Smartphones make convenient backup devices because nearly everyone has one. But if you designate yours as your functional replacement, then try using it for work one day to verify that it meets your needs.
Data access is vital when your primary device fails. Even if you back up your work data, if a device fails, you also may need credentials for VPN or SSH access, specialized software, or forms of data that might not be stored along with your day-to-day documents and directories. You must ensure that when you design a backup scheme for yourself, you include all important data and store encryption keys and other access information securely.
The best way to keep your work data secure is to use your own service. Running Nextcloud or Sparkleshare is easy, and hosting is cheap. Both are automated: files you place in a specially designated directory are synchronized with your server. It's not exactly building your own cloud, but it's a great way to leverage the cloud for your own services. You can make the backup process seamless with tools like Syncthing, Bacula, or rdiff-backup.
Cloud storage enables you to access data from any device at any location, but cloud storage will work only if you have a live communications path to it after a failure event. And not all cloud storage meets the privacy and security specifications for all projects. If your workplace has a cloud backup solution, spend some time learning about the cloud vendor's services and find out what level of availability it promises. Check its track record in achieving it. And be sure to devise an alternate way to access your cloud if your primary communications link fails.
If you store your data on a local device, you'll be responsible for backing it up and recovering it. In that case, back up your data to an alternate device, and verify that you can restore it within your acceptable time frame. This is your time-to-recovery.
You'll also need to secure that data and meet any privacy requirements your employer specifies.
Consider how much data you can afford to lose in the event of an outage. For example, if you back up your data nightly, you could lose up to a maximum of one day's work (all the work completed during the day prior to the nightly backup). This is your backup data timeliness.
Open source offers many free applications for local data backup and recovery. Generally, the same applications used for remote backups can also apply to local backup plans, so take a look at the Advanced Rsync or the Syncthing tutorial articles here on Opensource.com.
Many prefer a data strategy that combines both cloud and local storage. Store your data locally, and then use the cloud as a backup (rather than working on the cloud). Or do it the other way around (although automating the cloud to push backups to you is more difficult than automating your local machine to push backups to the cloud). Storing your data in two separate locations gives your data geographical redundancy, which is useful should either site become unavailable.

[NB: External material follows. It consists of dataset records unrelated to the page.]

-- ==== Sys2Proof/Machine/Vector.lean ====
section
/-! DEFINITION. Vector instructions (03 R71 to R89, 04 R123, R125, R477). An instruction takes effect when it issues
into the vector queue, whose place QUEUE_PLACE_FREED gives back (log 12). -/

namespace Sys2Proof.Machine

/-- Issue into the vector queue (04 R101): a full queue holds the sequencer; the instruction takes a place. -/
def vectorIssue (f : VectorF) (s : State) (v : State → Verdict) : State :=
  s.issue f.core.val
    (if f.rsv ≠ 0 then .raise stIllegal
     else if 16 ≤ (s.core f.core.val).vecQ then .wait
     else
       match v s with
       | .run t => .run (t.modCore f.core.val fun c => { c.advance 1 with vecQ := c.vecQ + 1 })
       | r => r)

/-- Lanes into VD with their events. -/
def Core.laneResult (c : Core) (vd : Nat) (rs : List (W32 × Events)) : Core :=
  (c.setVreg vd (rs.map Prod.fst)).addEvents (rs.foldl (fun a r => a ||| r.2) evNone)

/-- A lane-wise operation over VS1, VS2 and VS3. -/
def laneWise (f : VectorF) (s : State) (op : W32 → W32 → W32 → W32 × Events) : State :=
  vectorIssue f s fun s =>
    .run (s.modCore f.core.val fun c =>
      c.laneResult f.vd.val ((List.range 512).map fun i =>
        op (c.lane f.vs1.val i) (c.lane f.vs2.val i) (c.lane f.vs3.val i)))

/-- A lane-wise operation that sets no event. -/
def plain (op : W32 → W32 → W32) (a b : W32) : W32 × Events := (op a b, evNone)

/-- VADD: FP32 sum (03 R89, 04 R125). -/
def execVadd (f : VectorF) (s : State) : Host.Outcome State Fault Refusal :=
  .next (laneWise f s fun a b _c => fadd a b)

/-- VSUB: FP32 difference (03 R89, 04 R125). -/
def execVsub (f : VectorF) (s : State) : Host.Outcome State Fault Refusal :=
  .next (laneWise f s fun a b _c => fsub a b)

/-- VMUL: FP32 product (03 R89, 04 R125). -/
def execVmul (f : VectorF) (s : State) : Host.Outcome State Fault Refusal :=
  .next (laneWise f s fun a b _c => fmul a b)

/-- VFMA: VS1 x VS2 + VS3, rounded once (03 R89, 04 R125). -/
def execVfma (f : VectorF) (s : State) : Host.Outcome State Fault Refusal :=
  .next (laneWise f s fun a b c => ffma a b c)

/-- VMIN: FP32 minimum (03 R89, 04 R125). -/
def execVmin (f : VectorF) (s : State) : Host.Outcome State Fault Refusal :=
  .next (laneWise f s fun a b _c => fpick false a b)

/-- VMAX: FP32 maximum (03 R89, 04 R125). -/
def execVmax (f : VectorF) (s : State) : Host.Outcome State Fault Refusal :=
  .next (laneWise f s fun a b _c => fpick true a b)

/-- VABS: FP32 magnitude of VS1 (03 R89, 04 R125). -/
def execVabs (f : VectorF) (s : State) : Host.Outcome State Fault Refusal :=
  .next (laneWise f s fun a _b _c => fabs a)

/-- VNEG: VS1 with the sign changed (03 R89, 04 R125). -/
def execVneg (f : VectorF) (s : State) : Host.Outcome State Fault Refusal :=
  .next (laneWise f s fun a _b _c => fneg a)

/-- VCMPEQ: lane mask of VS1 = VS2 (03 R89, 04 R125). -/
def execVcmpeq (f : VectorF) (s : State) : Host.Outcome State Fault Refusal :=
  .next (laneWise f s fun a b _c => fcmp (fun d => d == 0) a b)

/-- VCMPLT: lane mask of VS1 < VS2 (03 R89, 04 R125). -/
def execVcmplt (f : VectorF) (s : State) : Host.Outcome State Fault Refusal :=
  .next (laneWise f s fun a b _c => fcmp (fun d => decide (d < 0)) a b)

/-- VCMPLE: lane mask of VS1 <= VS2 (03 R89, 04 R125). -/
def execVcmple (f : VectorF) (s : State) : Host.Outcome State Fault Refusal :=
  .next (laneWise f s fun a b _c => fcmp (fun d => decide (d ≤ 0)) a b)

/-- VSEL: VS2 where the bits of VS1 are nonzero, else VS3 (03 R89, 04 R125). -/
def execVsel (f : VectorF) (s : State) : Host.Outcome State Fault Refusal :=
  .next (laneWise f s fun a b c => (if a ≠ 0 then b else c, evNone))

/-- VIADD: INT32 sum, wrapping (03 R89, 04 R125). -/
def execViadd (f : VectorF) (s : State) : Host.Outcome State Fault Refusal :=
  .next (laneWise f s fun a b _c => plain (fun x y => x + y) a b)

/-- VISUB: INT32 difference, wrapping (03 R89, 04 R125). -/
def execVisub (f : VectorF) (s : State) : Host.Outcome State Fault Refusal :=
  .next (laneWise f s fun a b _c => plain (fun x y => x - y) a b)

/-- VIMUL: INT32 product, wrapping (03 R89, 04 R125). -/
def execVimul (f : VectorF) (s : State) : Host.Outcome State Fault Refusal :=
  .next (laneWise f s fun a b _c => plain (fun x y => x * y) a b)

/-- VIADDS: INT32 sum, saturating (03 R89, 04 R125). -/
def execViadds (f : VectorF) (s : State) : Host.Outcome State Fault Refusal :=
  .next (laneWise f s fun a b _c => plain (fun x y => isat (x.toInt + y.toInt)) a b)

/-- VISUBS: INT32 difference, saturating (03 R89, 04 R125). -/
def execVisubs (f : VectorF) (s : State) : Host.Outcome State Fault Refusal :=
  .next (laneWise f s fun a b _c => plain (fun x y => isat (x.toInt - y.toInt)) a b)

/-- VIAND: bitwise and (03 R89, 04 R125). -/
def execViand (f : VectorF) (s : State) : Host.Outcome State Fault Refusal :=
  .next (laneWise f s fun a b _c => plain (fun x y => x &&& y) a b)

/-- VIOR: bitwise or (03 R89, 04 R125). -/
def execVior (f : VectorF) (s : State) : Host.Outcome State Fault Refusal :=
  .next (laneWise f s fun a b _c => plain (fun x y => x ||| y) a b)

/-- VIXOR: bitwise exclusive or (03 R89, 04 R125). -/
def execVixor (f : VectorF) (s : State) : Host.Outcome State Fault Refusal :=
  .next (laneWise f s fun a b _c => plain (fun x y => x ^^^ y) a b)

/-- Element i of a register in a format's width (04 R477). -/
def Core.element (c : Core) (v bits i : Nat) : Nat := (c.lane v (i * bits / 32)).toNat / 2 ^ (i * bits % 32) % 2 ^ bits

/-- The lanes that 512 elements of a width pack into, zero beyond them (04 R477). -/
def packElements (bits : Nat) (es : List Nat) : List W32 :=
  (List.range 512).map fun l =>
    let per := 32 / bits
    BitVec.ofNat 32 ((List.range per).foldr (fun k acc => es.getD (l * per + k) 0 + 2 ^ bits * acc) 0)

/-- The block scale of a lane: byte k of a register for lanes 32k to 32k + 31 (04 R477). -/
def Core.blockScale (c : Core) (v lane : Nat) : Nat := c.element v 8 (lane / 32)

def takesOrdinal (f : VectorF) : Bool := f.round == 4

/-- The draws of an instruction that takes a vector-draw ordinal (03 R87). -/
def vectorDraw (s : State) (f : VectorF) (lane : Nat) : Nat :=
  s.drawAt f.core.val f.stream.toNat 2 ((s.core f.core.val).vecOrd * 512 + lane)

/-- No ordinal is left (03 R87). -/
def ordinalsSpent (s : State) (f : VectorF) : Bool := decide (2 ^ 23 ≤ (s.core f.core.val).vecOrd)

def Core.takeOrdinal (c : Core) (b : Bool) : Core := if b then { c with vecOrd := c.vecOrd + 1 } else c

/-- VCVT.FROM, one lane (04 R477). -/
def fromLane (f : VectorF) (s : State) (fmt : Fmt) (i : Nat) : W32 × Events :=
  let c := s.core f.core.val
  let code := c.element f.vs1.val fmt.bits i
  let draw := if takesOrdinal f then vectorDraw s f i else 0
  if fmt.isMx then
    match scaleExp (c.blockScale (f.vs1.val + 1) i) with
    | none => (canonicalNan, evNanInput)
    | some x =>
      match elemNum fmt code with
      | .fin n m e =>
        let r := toIeee fmtFP32 f.round.toNat draw (.fin n m (e + x))
        (BitVec.ofNat 32 r.1, r.2)
      | .nan => (canonicalNan, evNanInput)
      | .inf n => (BitVec.ofNat 32 (withSign fmtFP32 n 0x7F800000), evNone)
  else if fmt.isInt then (BitVec.ofInt 32 (elemInt fmt code), evNone)
  else if fmt == .fp32 then (BitVec.ofNat 32 code, evNone)
  else
    let v := elemNum fmt code
    let r := toIeee fmtFP32 f.round.toNat draw v
    (BitVec.ofNat 32 r.1, r.2 ||| (if v.isNan then evNanInput else evNone))

/-- VCVT.FROM: the FMT elements of VS1 to FP32 or INT32 (04 R477). -/
def fromVerdict (f : VectorF) (s : State) : Verdict :=
  match fmtOfCode f.fmt.toNat with
  | none => .raise stIllegal
  | some fmt =>
    if decide (5 ≤ f.round.toNat) || (fmt.isMx && f.vs1.val == 31) || (takesOrdinal f && ordinalsSpent s f) then
      .raise stIllegal
    else
      .run (s.modCore f.core.val fun c =>
        (c.laneResult f.vd.val ((List.range 512).map (fromLane f s fmt))).takeOrdinal (takesOrdinal f))

def execVcvtFrom (f : VectorF) (s : State) : Host.Outcome State Fault Refusal := .next (vectorIssue f s (fromVerdict f))

/-- VCVT.TO, the 512 codes and their events; `scales` holds the block scales of an MX format (03 R82, 04 R477). -/
def toCodes (f : VectorF) (s : State) (fmt : Fmt) : List Nat × List Nat × Events :=
  let c := s.core f.core.val
  let src := (List.range 512).map fun i =>
    (num32 (c.lane f.vs1.val i), if takesOrdinal f then vectorDraw s f i else 0)
  let nanSeen := if src.any (fun v => v.1.isNan) then evNanInput else evNone
  if fmt.isMx then
    let bs := (List.range 16).map fun b => convertBlock fmt f.round.toNat ((src.drop (32 * b)).take 32)
    (bs.flatMap fun b => b.2.1, bs.map fun b => b.1, bs.foldl (fun a b => a ||| b.2.2) nanSeen)
  else if fmt == .fp32 then ((List.range 512).map fun i => (c.lane f.vs1.val i).toNat, [], evNone)
  else
    let rs := src.map fun v => convertPlain fmt f.round.toNat v.2 v.1
    (rs.map Prod.fst, [], rs.foldl (fun a r => a ||| r.2) nanSeen)

/-- VCVT.TO: FP32 to FMT with ROUND; an MX format's scales go to VD + 1 (04 R125, R477). -/
def toVerdict (f : VectorF) (s : State) : Verdict :=
  match fmtOfCode f.fmt.toNat with
  | none => .raise stIllegal
  | some fmt =>
    if decide (5 ≤ f.round.toNat) || (fmt.isMx && f.vd.val == 31) || (takesOrdinal f && ordinalsSpent s f) then
      .raise stIllegal
    else
      let r := toCodes f s fmt
      .run (s.modCore f.core.val fun c =>
        let c1 := c.setVreg f.vd.val (packElements fmt.bits r.1)
        let c2 := if fmt.isMx then c1.setVreg (f.vd.val + 1) (packElements 8 r.2.1) else c1
        (c2.addEvents r.2.2).takeOrdinal (takesOrdinal f))

def execVcvtTo (f : VectorF) (s : State) : Host.Outcome State Fault Refusal := .next (vectorIssue f s (toVerdict f))

/-- A lane reduction: the tree's result in lane 0, zero in the others (03 R89, 04 R125). -/
def reduceLanes (f : VectorF) (s : State) (op : W32 → W32 → W32 × Events) : State :=
  vectorIssue f s fun s =>
    .run (s.modCore f.core.val fun c => c.laneResult f.vd.val [tree (treeNode op) (c.vreg f.vs1.val)])

/-- VRSUM: pairwise sum over the lanes of VS1 (03 R89). -/
def execVrsum (f : VectorF) (s : State) : Host.Outcome State Fault Refusal := .next (reduceLanes f s fadd)

/-- VRMAX: pairwise maximum over the lanes of VS1 (03 R89). -/
def execVrmax (f : VectorF) (s : State) : Host.Outcome State Fault Refusal := .next (reduceLanes f s (fpick true))

/-- VRMIN: pairwise minimum over the lanes of VS1 (03 R89). -/
def execVrmin (f : VectorF) (s : State) : Host.Outcome State Fault Refusal := .next (reduceLanes f s (fpick false))

/-- VRCP: reciprocal of VS1 within the bound of 03 R89. -/
def execVrcp (f : VectorF) (s : State) : Host.Outcome State Fault Refusal := .next (laneWise f s fun a _b _c => vrcp a)

/-- VRSQRT: reciprocal square root of VS1 within the bound of 03 R89. -/
def execVrsqrt (f : VectorF) (s : State) : Host.Outcome State Fault Refusal := .next (laneWise f s fun a _b _c => vrsqrt a)

/-- VEXP: exponential, base e of VS1 within the bound of 03 R89. -/
def execVexp (f : VectorF) (s : State) : Host.Outcome State Fault Refusal := .next (laneWise f s fun a _b _c => vexp 0 a)

/-- VEXP2: exponential, base 2 of VS1 within the bound of 03 R89. -/
def execVexp2 (f : VectorF) (s : State) : Host.Outcome State Fault Refusal := .next (laneWise f s fun a _b _c => vexp 1 a)

/-- VLOG: logarithm, base e of VS1 within the bound of 03 R89. -/
def execVlog (f : VectorF) (s : State) : Host.Outcome State Fault Refusal := .next (laneWise f s fun a _b _c => vlog 2 a)

/-- VLOG2: logarithm, base 2 of VS1 within the bound of 03 R89. -/
def execVlog2 (f : VectorF) (s : State) : Host.Outcome State Fault Refusal := .next (laneWise f s fun a _b _c => vlog 3 a)

/-- VDRAW: one draw per lane from STREAM (03 R86, R87). -/
def drawVerdict (f : VectorF) (s : State) : Verdict :=
  if ordinalsSpent s f then .raise stIllegal
  else
    .run (s.modCore f.core.val fun c =>
      (c.setVreg f.vd.val ((List.range 512).map fun i => BitVec.ofNat 32 (vectorDraw s f i))).takeOrdinal true)

def execVdraw (f : VectorF) (s : State) : Host.Outcome State Fault Refusal := .next (vectorIssue f s (drawVerdict f))

/-- VDROP: VS1 in each lane whose draw is at least RS [31:0], zero in the others (04 R125). -/
def dropVerdict (f : VectorF) (s : State) : Verdict :=
  if ordinalsSpent s f then .raise stIllegal
  else
    .run (s.modCore f.core.val fun c =>
      (c.setVreg f.vd.val ((List.range 512).map fun i =>
        if (c.reg f.rs.val).toNat % 2 ^ 32 ≤ vectorDraw s f i then c.lane f.vs1.val i else 0)).takeOrdinal true)

def execVdrop (f : VectorF) (s : State) : Host.Outcome State Fault Refusal := .next (vectorIssue f s (dropVerdict f))

/-- RS + IMM12 x 256, on 64 bits (04 R125). -/
def vectorAddr (f : VectorF) (c : Core) : Nat := (c.reg f.rs.val + f.imm.signExtend 64 * 256).toNat

/-- VLD: the 2,048 bytes at the address into VD; it waits for earlier drains of the range (02 R64, R70). -/
def vldVerdict (f : VectorF) (s : State) : Verdict :=
  let L := f.core.val
  let c := s.core L
  let w := vectorAddr f c
  match firstStatus false (decide (w % 32 ≠ 0)) (decide (2 ^ 21 < w + 256)) with
  | some st => .raise st
  | none =>
    if c.readBlocked w 256 then .wait
    else
      let r := s.readRange (csBase L + w * 8) 2048 0 L
      match r.2 with
      | [] =>
        .run (r.1.modCore L fun c => c.setVreg f.vd.val ((List.range 512).map fun i =>
          BitVec.ofNat 32 (r.1.readNat (csBase L + w * 8 + 4 * i) 4)))
      | b :: _ => .stop (r.1.coreWordLost L b)

def execVld (f : VectorF) (s : State) : Host.Outcome State Fault Refusal := .next (vectorIssue f s (vldVerdict f))

/-- VST: VS1 at the address; an open ledger record and a resident range refuse it (03 R90, 08 R213). -/
def vstVerdict (f : VectorF) (s : State) : Verdict :=
  let L := f.core.val
  let c := s.core L
  let w := vectorAddr f c
  match firstStatus (s.writeRefused L w 256) (decide (w % 32 ≠ 0)) (decide (2 ^ 21 < w + 256)) with
  | some st => .raise st
  | none =>
    if c.writeBlocked w 256 then .wait
    else .run (s.writeBytes (csBase L + w * 8) ((c.vreg f.vs1.val).flatMap fun x => leBytes 4 x.toNat))

def execVst (f : VectorF) (s : State) : Host.Outcome State Fault Refusal := .next (vectorIssue f s (vstVerdict f))

/-- VSPLAT: RS to all lanes (04 R125): its low 32 bits, the lane's width (log 20). -/
def execVsplat (f : VectorF) (s : State) : Host.Outcome State Fault Refusal :=
  .next (vectorIssue f s fun s =>
    .run (s.modCore f.core.val fun c =>
      c.setVreg f.vd.val ((List.range 512).map fun _ => (c.reg f.rs.val).truncate 32)))

/-- VMOVS: lane IMM12 of VS1, sign-extended, to RS; IMM12 outside 0 to 511 is refused (04 R125). -/
def vmovsVerdict (f : VectorF) (s : State) : Verdict :=
  if f.imm.toNat < 512 then
    .run (s.modCore f.core.val fun c => c.setReg f.rs.val ((c.lane f.vs1.val f.imm.toNat).signExtend 64))
  else .raise stIllegal

def execVmovs (f : VectorF) (s : State) : Host.Outcome State Fault Refusal := .next (vectorIssue f s (vmovsVerdict f))

end Sys2Proof.Machine
end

With a little forethought, you can devise a simple plan to access your data regardless of any outage.
My high-availability strategy
As a practical example, I'll describe my own HA approach. My goals are a time to recovery of an hour or less and backup data timeliness within a day.
I use an Android smartphone for phone calls and audioconferences. I can access a backup phone from another family member if my primary fails.

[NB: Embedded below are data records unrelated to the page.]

-- ==== Sys2Proof/Certificates/Slice0/Obligations.lean ====
section
/-! DEFINITION. The statements for the provers. Each says what commands do from any state that meets its hypotheses, or what
every step keeps. -/

open Sys2Proof Sys2Proof.Machine

/-! ### The queue (log 2) -/

/-- A step runs the command at the front of the queue on the state with the rest of it. On an empty queue the time base counts one
nanosecond, or is held back by one that it owes the master's time (09 R252), and every sequencer that can take an instruction takes one,
by ascending core (the model's choice, log 2); nothing else changes.

A sequencer's instruction is fetched from its own core store at the program counter (04 R100): where its words are sound and spell an
instruction, the state becomes what that instruction makes of it, and where they spell none, ILLEGAL_INSTRUCTION is raised (04 R99,
R126). -/
def Obligations.StepRunsFrontCommand : Prop :=
  (∀ (s : State) (c : Instr) (rest : List Instr), s.pending = c :: rest → step s = exec c { s with pending := rest }) ∧
  (∀ (s : State), s.pending = [] →
    let u := if s.arch.slew = 0 then { s with timeBase := s.timeBase + 1 } else { s with arch := { s.arch with slew := s.arch.slew - 1 } }
    step s = .next (u.cores.foldl (fun t e => if h : e.1 < 576 then (if t.coreReady e.1 then t.runInstruction ⟨e.1, h⟩ else t) else t) u) ∧
      ((∀ L, s.coreReady L = false) → step s = .next u)) ∧
  (∀ (s : State) (L : CoreId), s.coreReady L.val = true →
    let word : Nat → W64 := fun k => s.readWord (csBase L.val + ((s.core L.val).pc + k) % 2 ^ 21 * 8)
    (∀ k < lengthOf (word 0), s.Sound (csBase L.val + ((s.core L.val).pc + k) % 2 ^ 21 * 8) 8) →
    (∀ i, decodeCore L word = some i → exec i s = .next (s.runInstruction L)) ∧
      (decodeCore L word = none → s.runInstruction L = s.raise L.val 0x0501))

/-- Every command of every state answers a next state, and adds to, drops from and reorders nothing of the queue that waits behind
it, but for an input above 63,000 mV (17 R462, R475), which stops the machine as outside the guarantee. -/
def Obligations.OnlyOvervoltageStops : Prop :=
  ∀ (c : Instr) (s : State),
    (∃ t, exec c s = .next t ∧ t.pending = s.pending) ∨
      ∃ mv : W32, c = .inputOutOfRange mv ∧ 63000 < mv.toNat ∧ exec c s = .fault .outsideGuarantee

/-! ### What every step keeps -/

/-- Every step keeps memory in its canonical form and the field defect log as 11 R319 has it: each unit once, at most 260,096
entries. -/
def Obligations.StepKeepsInvariant : Prop := ∀ (s t : State), s.Inv → step s = .next t → t.Inv

/-- The invariant holds at reset. -/
def Obligations.ResetHasInvariant : Prop := State.reset.Inv

/-- No step changes the fuse map (11 R315). -/
def Obligations.FuseMapNeverChanges : Prop := ∀ (s t : State), step s = .next t → t.nv.fuses = s.nv.fuses

/-- No step removes or changes an entry that the field defect log covers, and its generation never falls (11 R319). -/
def Obligations.LogEntriesNeverRemoved : Prop :=
  ∀ (s t : State), step s = .next t → s.log.entries <+: t.log.entries ∧ s.log.generation ≤ t.log.generation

Unfortunately, my phone's small size and touch keyboard mean I can't use it as my backup computer. Instead, I rely on a few generic desktop computers that have standard, interchangeable parts. You can easily maintain such hardware with this simple free how-to guide. You don't need any hardware experience.
Open source software makes my multibox strategy affordable. It runs so efficiently that even 10-year-old computers work fine as backups for typical office work. Mine are dual-core desktops with 4GB of RAM and any disk that cleanly verifies. These are so inexpensive that you can often get them for free from recycling centers. (In my charity work, I find that many people give them away as unsuitable for running current proprietary software, but they're actually in perfect working order given a flexible operating system like Linux.)
Another way to economize is to designate another family member's computer for your shared backups.
Systems software and apps
Running open source software on top of this generic hardware enables me to achieve several benefits. First, the flexibility of open source software enables me to address any possible software failure. For example, with simple operating system commands, I can copy, move, back up, and recover the operating system, applications, and data across partitions, disks, or computers. I don't have to worry about software constraints, vendor lock-in, proprietary backup file formats, licensing or activation restrictions, or extra fees.
Another open source benefit is that you control your operating system. If you don't have control over your own system, you could be subject to forced restarts, unexpected and unwanted updates, and forced upgrades. My relative has run into such problems more than once. Without his knowledge or consent, his computer suddenly launched a forced upgrade from Windows 7 to Windows 10, which cost him three days of lost income (and untold frustration). The lesson: Your vendor's agenda may not coincide with your own.
All operating systems have bugs. The difference is that open source software doesn't force you to eat them.
I use very simple techniques to make my data highly available.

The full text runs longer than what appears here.